Data entries:
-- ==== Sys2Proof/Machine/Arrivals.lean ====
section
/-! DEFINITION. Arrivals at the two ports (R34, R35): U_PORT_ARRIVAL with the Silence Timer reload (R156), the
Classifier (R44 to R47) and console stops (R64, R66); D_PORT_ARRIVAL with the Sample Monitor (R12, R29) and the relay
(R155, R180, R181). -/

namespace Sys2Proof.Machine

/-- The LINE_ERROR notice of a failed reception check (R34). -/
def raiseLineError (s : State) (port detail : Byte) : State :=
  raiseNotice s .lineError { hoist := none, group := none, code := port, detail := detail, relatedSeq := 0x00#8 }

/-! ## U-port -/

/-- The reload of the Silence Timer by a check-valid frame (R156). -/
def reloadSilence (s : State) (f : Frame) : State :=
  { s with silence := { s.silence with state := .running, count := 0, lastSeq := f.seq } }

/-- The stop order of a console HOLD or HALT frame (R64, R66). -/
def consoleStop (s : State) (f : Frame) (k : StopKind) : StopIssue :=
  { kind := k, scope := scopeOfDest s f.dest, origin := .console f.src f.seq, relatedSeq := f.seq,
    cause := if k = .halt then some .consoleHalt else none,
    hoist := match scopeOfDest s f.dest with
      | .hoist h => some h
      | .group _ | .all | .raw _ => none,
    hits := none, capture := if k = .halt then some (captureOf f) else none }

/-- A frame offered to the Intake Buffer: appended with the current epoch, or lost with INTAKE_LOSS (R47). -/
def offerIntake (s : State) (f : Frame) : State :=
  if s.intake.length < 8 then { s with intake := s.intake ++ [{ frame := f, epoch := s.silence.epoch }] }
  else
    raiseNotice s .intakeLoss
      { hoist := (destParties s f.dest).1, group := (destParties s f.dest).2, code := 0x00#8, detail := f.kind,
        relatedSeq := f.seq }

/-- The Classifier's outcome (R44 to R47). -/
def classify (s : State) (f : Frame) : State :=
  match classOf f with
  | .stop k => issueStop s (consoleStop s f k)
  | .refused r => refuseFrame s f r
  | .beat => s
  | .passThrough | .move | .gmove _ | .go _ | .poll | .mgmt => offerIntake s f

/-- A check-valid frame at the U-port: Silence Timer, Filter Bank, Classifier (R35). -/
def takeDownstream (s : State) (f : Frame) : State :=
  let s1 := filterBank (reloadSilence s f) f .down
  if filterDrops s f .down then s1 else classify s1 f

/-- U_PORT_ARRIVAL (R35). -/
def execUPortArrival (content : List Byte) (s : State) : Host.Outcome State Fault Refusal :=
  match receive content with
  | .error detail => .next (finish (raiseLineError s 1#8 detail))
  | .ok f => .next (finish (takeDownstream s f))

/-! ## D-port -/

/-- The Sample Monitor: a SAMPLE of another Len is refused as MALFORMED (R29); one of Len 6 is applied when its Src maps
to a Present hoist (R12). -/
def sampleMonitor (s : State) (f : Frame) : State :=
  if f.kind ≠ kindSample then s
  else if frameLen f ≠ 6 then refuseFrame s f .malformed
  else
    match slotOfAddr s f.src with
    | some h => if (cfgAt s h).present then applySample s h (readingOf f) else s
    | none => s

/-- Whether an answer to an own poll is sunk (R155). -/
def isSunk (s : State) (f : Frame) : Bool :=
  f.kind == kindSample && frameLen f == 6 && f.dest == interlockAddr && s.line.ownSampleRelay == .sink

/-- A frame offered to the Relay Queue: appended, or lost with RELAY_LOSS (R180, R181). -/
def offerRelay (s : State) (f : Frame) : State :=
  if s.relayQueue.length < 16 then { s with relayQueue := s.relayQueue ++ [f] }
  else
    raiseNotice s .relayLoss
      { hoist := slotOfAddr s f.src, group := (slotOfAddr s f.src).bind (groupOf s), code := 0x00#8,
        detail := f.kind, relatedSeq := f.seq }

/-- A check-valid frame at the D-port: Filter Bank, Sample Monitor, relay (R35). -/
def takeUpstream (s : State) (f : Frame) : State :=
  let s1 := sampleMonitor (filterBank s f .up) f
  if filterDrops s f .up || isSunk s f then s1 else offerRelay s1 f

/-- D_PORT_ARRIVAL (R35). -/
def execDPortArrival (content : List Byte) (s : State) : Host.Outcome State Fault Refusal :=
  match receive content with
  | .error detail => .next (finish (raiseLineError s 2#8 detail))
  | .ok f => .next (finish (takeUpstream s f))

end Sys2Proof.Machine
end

---

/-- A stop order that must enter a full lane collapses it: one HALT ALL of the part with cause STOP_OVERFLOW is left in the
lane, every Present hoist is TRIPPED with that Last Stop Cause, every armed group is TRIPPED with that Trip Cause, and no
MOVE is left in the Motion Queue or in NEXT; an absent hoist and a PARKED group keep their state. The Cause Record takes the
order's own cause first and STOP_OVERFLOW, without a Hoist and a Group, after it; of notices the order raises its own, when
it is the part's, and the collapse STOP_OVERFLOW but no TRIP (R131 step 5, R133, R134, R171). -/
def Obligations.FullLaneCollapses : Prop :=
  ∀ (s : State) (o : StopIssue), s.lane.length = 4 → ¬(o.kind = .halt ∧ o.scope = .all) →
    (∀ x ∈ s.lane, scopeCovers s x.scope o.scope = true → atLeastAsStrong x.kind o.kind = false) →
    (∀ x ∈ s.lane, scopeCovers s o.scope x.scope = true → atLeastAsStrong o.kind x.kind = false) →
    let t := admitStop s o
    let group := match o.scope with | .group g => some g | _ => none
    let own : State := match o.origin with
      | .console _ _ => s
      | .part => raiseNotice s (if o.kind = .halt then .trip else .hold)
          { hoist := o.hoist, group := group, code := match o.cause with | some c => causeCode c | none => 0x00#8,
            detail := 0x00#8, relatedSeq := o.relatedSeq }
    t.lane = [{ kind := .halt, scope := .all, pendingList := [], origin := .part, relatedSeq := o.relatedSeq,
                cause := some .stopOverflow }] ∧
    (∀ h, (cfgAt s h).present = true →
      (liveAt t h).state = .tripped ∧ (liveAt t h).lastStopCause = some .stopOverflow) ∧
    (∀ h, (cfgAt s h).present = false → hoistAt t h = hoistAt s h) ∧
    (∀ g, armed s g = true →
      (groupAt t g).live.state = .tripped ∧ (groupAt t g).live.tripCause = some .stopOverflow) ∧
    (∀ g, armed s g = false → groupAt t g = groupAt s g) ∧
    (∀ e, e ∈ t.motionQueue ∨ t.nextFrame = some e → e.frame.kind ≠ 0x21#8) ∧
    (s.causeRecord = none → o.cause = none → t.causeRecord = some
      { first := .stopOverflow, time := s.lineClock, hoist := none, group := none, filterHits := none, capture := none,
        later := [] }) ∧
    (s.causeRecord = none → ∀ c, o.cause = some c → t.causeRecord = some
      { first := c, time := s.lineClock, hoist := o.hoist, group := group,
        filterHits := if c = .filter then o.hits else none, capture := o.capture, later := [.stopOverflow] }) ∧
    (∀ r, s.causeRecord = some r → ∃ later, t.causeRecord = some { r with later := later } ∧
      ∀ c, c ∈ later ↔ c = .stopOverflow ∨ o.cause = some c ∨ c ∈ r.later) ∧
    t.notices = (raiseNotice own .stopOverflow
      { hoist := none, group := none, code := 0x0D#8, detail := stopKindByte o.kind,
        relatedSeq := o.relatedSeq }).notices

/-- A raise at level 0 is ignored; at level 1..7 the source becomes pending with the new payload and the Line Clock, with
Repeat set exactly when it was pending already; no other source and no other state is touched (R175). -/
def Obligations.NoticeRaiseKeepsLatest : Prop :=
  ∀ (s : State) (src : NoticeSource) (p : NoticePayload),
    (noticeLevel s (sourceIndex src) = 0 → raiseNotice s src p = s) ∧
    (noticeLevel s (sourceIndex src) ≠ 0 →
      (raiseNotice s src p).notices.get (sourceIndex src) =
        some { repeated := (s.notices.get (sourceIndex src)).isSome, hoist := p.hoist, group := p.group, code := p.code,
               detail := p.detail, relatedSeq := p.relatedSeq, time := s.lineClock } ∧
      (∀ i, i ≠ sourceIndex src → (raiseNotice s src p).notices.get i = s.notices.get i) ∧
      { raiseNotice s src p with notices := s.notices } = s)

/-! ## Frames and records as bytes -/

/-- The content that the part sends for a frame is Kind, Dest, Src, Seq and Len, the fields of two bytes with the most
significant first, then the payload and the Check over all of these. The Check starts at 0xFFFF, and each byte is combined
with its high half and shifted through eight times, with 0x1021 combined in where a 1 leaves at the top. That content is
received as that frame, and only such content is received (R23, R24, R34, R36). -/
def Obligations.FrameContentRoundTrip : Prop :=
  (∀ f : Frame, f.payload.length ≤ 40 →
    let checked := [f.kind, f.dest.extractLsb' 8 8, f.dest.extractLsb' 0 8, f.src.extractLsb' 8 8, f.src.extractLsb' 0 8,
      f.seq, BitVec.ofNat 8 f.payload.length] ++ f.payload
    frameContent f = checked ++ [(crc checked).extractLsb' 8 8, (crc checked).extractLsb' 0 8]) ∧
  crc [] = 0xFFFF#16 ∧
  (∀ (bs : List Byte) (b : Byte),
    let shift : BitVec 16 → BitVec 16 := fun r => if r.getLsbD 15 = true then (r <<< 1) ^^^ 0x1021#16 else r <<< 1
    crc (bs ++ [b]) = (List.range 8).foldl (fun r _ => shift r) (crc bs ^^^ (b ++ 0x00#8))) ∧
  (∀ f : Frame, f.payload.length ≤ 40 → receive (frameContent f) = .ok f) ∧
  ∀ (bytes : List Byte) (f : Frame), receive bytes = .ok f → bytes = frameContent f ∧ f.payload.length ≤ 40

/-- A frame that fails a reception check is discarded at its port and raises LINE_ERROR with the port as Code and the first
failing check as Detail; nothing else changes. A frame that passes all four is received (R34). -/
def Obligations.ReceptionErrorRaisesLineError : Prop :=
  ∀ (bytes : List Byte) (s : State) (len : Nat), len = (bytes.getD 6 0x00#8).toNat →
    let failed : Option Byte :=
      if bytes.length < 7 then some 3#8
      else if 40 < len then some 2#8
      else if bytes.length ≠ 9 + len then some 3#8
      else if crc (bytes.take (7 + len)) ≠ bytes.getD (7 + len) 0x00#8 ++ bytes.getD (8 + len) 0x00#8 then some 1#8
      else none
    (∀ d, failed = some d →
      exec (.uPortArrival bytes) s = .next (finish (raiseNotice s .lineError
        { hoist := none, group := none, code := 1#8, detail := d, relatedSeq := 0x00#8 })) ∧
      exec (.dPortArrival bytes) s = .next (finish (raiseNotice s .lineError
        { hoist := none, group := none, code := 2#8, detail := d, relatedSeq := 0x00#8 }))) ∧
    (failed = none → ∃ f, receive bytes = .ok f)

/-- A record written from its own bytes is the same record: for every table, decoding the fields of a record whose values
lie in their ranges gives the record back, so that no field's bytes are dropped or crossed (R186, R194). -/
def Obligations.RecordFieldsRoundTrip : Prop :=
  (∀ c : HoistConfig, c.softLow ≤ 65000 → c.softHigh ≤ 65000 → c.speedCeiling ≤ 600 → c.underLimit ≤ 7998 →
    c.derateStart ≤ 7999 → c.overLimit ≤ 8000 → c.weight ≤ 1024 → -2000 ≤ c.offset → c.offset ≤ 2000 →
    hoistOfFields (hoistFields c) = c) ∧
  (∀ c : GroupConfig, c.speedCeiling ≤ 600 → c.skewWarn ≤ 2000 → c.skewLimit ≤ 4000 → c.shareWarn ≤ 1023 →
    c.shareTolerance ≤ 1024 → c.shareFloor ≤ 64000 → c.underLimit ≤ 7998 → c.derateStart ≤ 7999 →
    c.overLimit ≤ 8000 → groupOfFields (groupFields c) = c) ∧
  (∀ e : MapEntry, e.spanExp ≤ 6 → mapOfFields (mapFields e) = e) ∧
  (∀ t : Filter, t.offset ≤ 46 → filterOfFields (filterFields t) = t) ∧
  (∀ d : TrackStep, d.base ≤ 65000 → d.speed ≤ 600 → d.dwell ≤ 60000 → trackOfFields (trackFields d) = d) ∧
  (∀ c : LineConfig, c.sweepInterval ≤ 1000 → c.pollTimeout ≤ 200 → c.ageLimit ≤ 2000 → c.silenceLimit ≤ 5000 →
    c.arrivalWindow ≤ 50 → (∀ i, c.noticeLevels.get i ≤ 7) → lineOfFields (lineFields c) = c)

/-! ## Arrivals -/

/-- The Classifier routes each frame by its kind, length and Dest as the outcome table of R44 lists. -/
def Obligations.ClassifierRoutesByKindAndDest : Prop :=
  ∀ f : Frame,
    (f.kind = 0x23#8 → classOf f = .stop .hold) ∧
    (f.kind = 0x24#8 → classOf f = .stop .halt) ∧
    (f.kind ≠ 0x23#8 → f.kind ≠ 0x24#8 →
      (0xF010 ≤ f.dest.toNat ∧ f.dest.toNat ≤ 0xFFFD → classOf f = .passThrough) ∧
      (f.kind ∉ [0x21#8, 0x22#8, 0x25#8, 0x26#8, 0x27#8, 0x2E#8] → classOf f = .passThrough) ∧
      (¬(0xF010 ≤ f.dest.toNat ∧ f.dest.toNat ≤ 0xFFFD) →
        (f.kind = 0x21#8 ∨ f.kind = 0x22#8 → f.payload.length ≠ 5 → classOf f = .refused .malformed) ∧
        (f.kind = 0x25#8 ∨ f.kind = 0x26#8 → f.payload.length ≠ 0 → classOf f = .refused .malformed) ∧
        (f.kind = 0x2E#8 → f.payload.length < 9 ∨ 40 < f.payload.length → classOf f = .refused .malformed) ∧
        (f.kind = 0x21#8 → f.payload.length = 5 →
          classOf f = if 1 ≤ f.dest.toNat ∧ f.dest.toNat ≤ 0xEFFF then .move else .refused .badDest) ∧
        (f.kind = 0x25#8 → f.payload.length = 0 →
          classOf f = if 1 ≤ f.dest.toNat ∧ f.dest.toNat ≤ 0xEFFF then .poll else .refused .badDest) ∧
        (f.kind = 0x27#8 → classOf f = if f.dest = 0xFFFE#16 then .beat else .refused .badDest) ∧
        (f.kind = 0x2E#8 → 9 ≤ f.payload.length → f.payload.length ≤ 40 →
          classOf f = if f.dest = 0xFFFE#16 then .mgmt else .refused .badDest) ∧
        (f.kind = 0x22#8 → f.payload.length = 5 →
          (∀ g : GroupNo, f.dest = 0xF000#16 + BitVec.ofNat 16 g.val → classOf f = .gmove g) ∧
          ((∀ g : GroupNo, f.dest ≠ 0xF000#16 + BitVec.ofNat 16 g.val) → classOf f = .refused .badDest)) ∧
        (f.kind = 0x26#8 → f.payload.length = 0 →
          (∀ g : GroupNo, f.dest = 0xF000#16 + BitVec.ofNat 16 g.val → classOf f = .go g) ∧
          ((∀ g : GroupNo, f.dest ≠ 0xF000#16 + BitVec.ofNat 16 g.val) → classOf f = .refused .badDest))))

Description of the task
Go line by line through the data above and count those holding "refuseFrame"; report the number alone.

Task output
2